- [Task statement]: What you return must match the records exactly.

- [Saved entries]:
- - -

-- ==== Sys2Proof/Laws/State.lean ====
section
/-! SUPPORT. One lemma per field per update of the state. -/

namespace Sys2Proof.Machine

variable (s : State) (m : Memory) (o : RunOutcome) (r : Response) (es : List Event)

@[simp] theorem State.setB_B : (s.setB m).B = m := rfl
@[simp] theorem State.setB_D : (s.setB m).D = s.D := rfl
@[simp] theorem State.setB_outcome : (s.setB m).outcome = s.outcome := rfl
@[simp] theorem State.setB_response : (s.setB m).response = s.response := rfl
@[simp] theorem State.setB_pending : (s.setB m).pending = s.pending := rfl

@[simp] theorem State.setD_B : (s.setD m).B = s.B := rfl
@[simp] theorem State.setD_D : (s.setD m).D = m := rfl
@[simp] theorem State.setD_outcome : (s.setD m).outcome = s.outcome := rfl
@[simp] theorem State.setD_response : (s.setD m).response = s.response := rfl
@[simp] theorem State.setD_pending : (s.setD m).pending = s.pending := rfl

@[simp] theorem State.setOutcome_B : (s.setOutcome o).B = s.B := rfl
@[simp] theorem State.setOutcome_D : (s.setOutcome o).D = s.D := rfl
@[simp] theorem State.setOutcome_outcome : (s.setOutcome o).outcome = o := rfl
@[simp] theorem State.setOutcome_response : (s.setOutcome o).response = s.response := rfl
@[simp] theorem State.setOutcome_pending : (s.setOutcome o).pending = s.pending := rfl

@[simp] theorem State.setResponse_B : (s.setResponse r).B = s.B := rfl
@[simp] theorem State.setResponse_D : (s.setResponse r).D = s.D := rfl
@[simp] theorem State.setResponse_outcome : (s.setResponse r).outcome = s.outcome := rfl
@[simp] theorem State.setResponse_response : (s.setResponse r).response = some r := rfl
@[simp] theorem State.setResponse_pending : (s.setResponse r).pending = s.pending := rfl

@[simp] theorem State.setPending_B : (s.setPending es).B = s.B := rfl
@[simp] theorem State.setPending_D : (s.setPending es).D = s.D := rfl
@[simp] theorem State.setPending_outcome : (s.setPending es).outcome = s.outcome := rfl
@[simp] theorem State.setPending_response : (s.setPending es).response = s.response := rfl
@[simp] theorem State.setPending_pending : (s.setPending es).pending = es := rfl

@[simp] theorem takeCapacityViolation_B : (takeCapacityViolation s).B = s.B := rfl
@[simp] theorem takeCapacityViolation_D : (takeCapacityViolation s).D = s.D := rfl
@[simp] theorem takeCapacityViolation_outcome :
    (takeCapacityViolation s).outcome = .faulted s.D.len := rfl
@[simp] theorem takeCapacityViolation_response :
    (takeCapacityViolation s).response = some (Response.faulted s.D.len) := rfl
@[simp] theorem takeCapacityViolation_pending : (takeCapacityViolation s).pending = s.pending := rfl

@[simp] theorem Response.appended_valOut : Response.appended.valOut = none := rfl
@[simp] theorem Response.appended_cnt : Response.appended.cnt = none := rfl
@[simp] theorem Response.appended_outcome : Response.appended.outcome = .ok := rfl
@[simp] theorem Response.written_valOut (c : Int) : (Response.written c).valOut = none := rfl
@[simp] theorem Response.written_cnt (c : Int) : (Response.written c).cnt = some c := rfl
@[simp] theorem Response.written_outcome (c : Int) : (Response.written c).outcome = .ok := rfl
@[simp] theorem Response.decoded_valOut (v : Word) (c : Int) :
    (Response.decoded v c).valOut = some v := rfl
@[simp] theorem Response.decoded_cnt (v : Word) (c : Int) : (Response.decoded v c).cnt = some c := rfl
@[simp] theorem Response.decoded_outcome (v : Word) (c : Int) :
    (Response.decoded v c).outcome = .ok := rfl
@[simp] theorem Response.faulted_valOut (cap : Nat) : (Response.faulted cap).valOut = none := rfl
@[simp] theorem Response.faulted_cnt (cap : Nat) : (Response.faulted cap).cnt = none := rfl
@[simp] theorem Response.faulted_outcome (cap : Nat) :
    (Response.faulted cap).outcome = .fault cap := rfl

end Sys2Proof.Machine
end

- - -

- [Response]:
-- ==== Sys2Proof/Laws/State.lean ====
section
/-! SUPPORT. One lemma per field per update of the state. -/

namespace Sys2Proof.Machine

variable (s : State) (m : Memory) (o : RunOutcome) (r : Response) (es : List Event)

@[simp] theorem State.setB_B : (s.setB m).B = m := rfl
@[simp] theorem State.setB_D : (s.setB m).D = s.D := rfl
@[simp] theorem State.setB_outcome : (s.setB m).outcome = s.outcome := rfl
@[simp] theorem State.setB_response : (s.setB m).response = s.response := rfl
@[simp] theorem State.setB_pending : (s.setB m).pending = s.pending := rfl

@[simp] theorem State.setD_B : (s.setD m).B = s.B := rfl
@[simp] theorem State.setD_D : (s.setD m).D = m := rfl
@[simp] theorem State.setD_outcome : (s.setD m).outcome = s.outcome := rfl
@[simp] theorem State.setD_response : (s.setD m).response = s.response := rfl
@[simp] theorem State.setD_pending : (s.setD m).pending = s.pending := rfl

@[simp] theorem State.setOutcome_B : (s.setOutcome o).B = s.B := rfl
@[simp] theorem State.setOutcome_D : (s.setOutcome o).D = s.D := rfl
@[simp] theorem State.setOutcome_outcome : (s.setOutcome o).outcome = o := rfl
@[simp] theorem State.setOutcome_response : (s.setOutcome o).response = s.response := rfl
@[simp] theorem State.setOutcome_pending : (s.setOutcome o).pending = s.pending := rfl

@[simp] theorem State.setResponse_B : (s.setResponse r).B = s.B := rfl
@[simp] theorem State.setResponse_D : (s.setResponse r).D = s.D := rfl
@[simp] theorem State.setResponse_outcome : (s.setResponse r).outcome = s.outcome := rfl
@[simp] theorem State.setResponse_response : (s.setResponse r).response = some r := rfl
@[simp] theorem State.setResponse_pending : (s.setResponse r).pending = s.pending := rfl

@[simp] theorem State.setPending_B : (s.setPending es).B = s.B := rfl
@[simp] theorem State.setPending_D : (s.setPending es).D = s.D := rfl
@[simp] theorem State.setPending_outcome : (s.setPending es).outcome = s.outcome := rfl
@[simp] theorem State.setPending_response : (s.setPending es).response = s.response := rfl
@[simp] theorem State.setPending_pending : (s.setPending es).pending = es := rfl

@[simp] theorem takeCapacityViolation_B : (takeCapacityViolation s).B = s.B := rfl
@[simp] theorem takeCapacityViolation_D : (takeCapacityViolation s).D = s.D := rfl
@[simp] theorem takeCapacityViolation_outcome :
    (takeCapacityViolation s).outcome = .faulted s.D.len := rfl
@[simp] theorem takeCapacityViolation_response :
    (takeCapacityViolation s).response = some (Response.faulted s.D.len) := rfl
@[simp] theorem takeCapacityViolation_pending : (takeCapacityViolation s).pending = s.pending := rfl

@[simp] theorem Response.appended_valOut : Response.appended.valOut = none := rfl
@[simp] theorem Response.appended_cnt : Response.appended.cnt = none := rfl
@[simp] theorem Response.appended_outcome : Response.appended.outcome = .ok := rfl
@[simp] theorem Response.written_valOut (c : Int) : (Response.written c).valOut = none := rfl
@[simp] theorem Response.written_cnt (c : Int) : (Response.written c).cnt = some c := rfl
@[simp] theorem Response.written_outcome (c : Int) : (Response.written c).outcome = .ok := rfl
@[simp] theorem Response.decoded_valOut (v : Word) (c : Int) :
    (Response.decoded v c).valOut = some v := rfl
@[simp] theorem Response.decoded_cnt (v : Word) (c : Int) : (Response.decoded v c).cnt = some c := rfl
@[simp] theorem Response.decoded_outcome (v : Word) (c : Int) :
    (Response.decoded v c).outcome = .ok := rfl
@[simp] theorem Response.faulted_valOut (cap : Nat) : (Response.faulted cap).valOut = none := rfl
@[simp] theorem Response.faulted_cnt (cap : Nat) : (Response.faulted cap).cnt = none := rfl
@[simp] theorem Response.faulted_outcome (cap : Nat) :
    (Response.faulted cap).outcome = .fault cap := rfl

end Sys2Proof.Machine
end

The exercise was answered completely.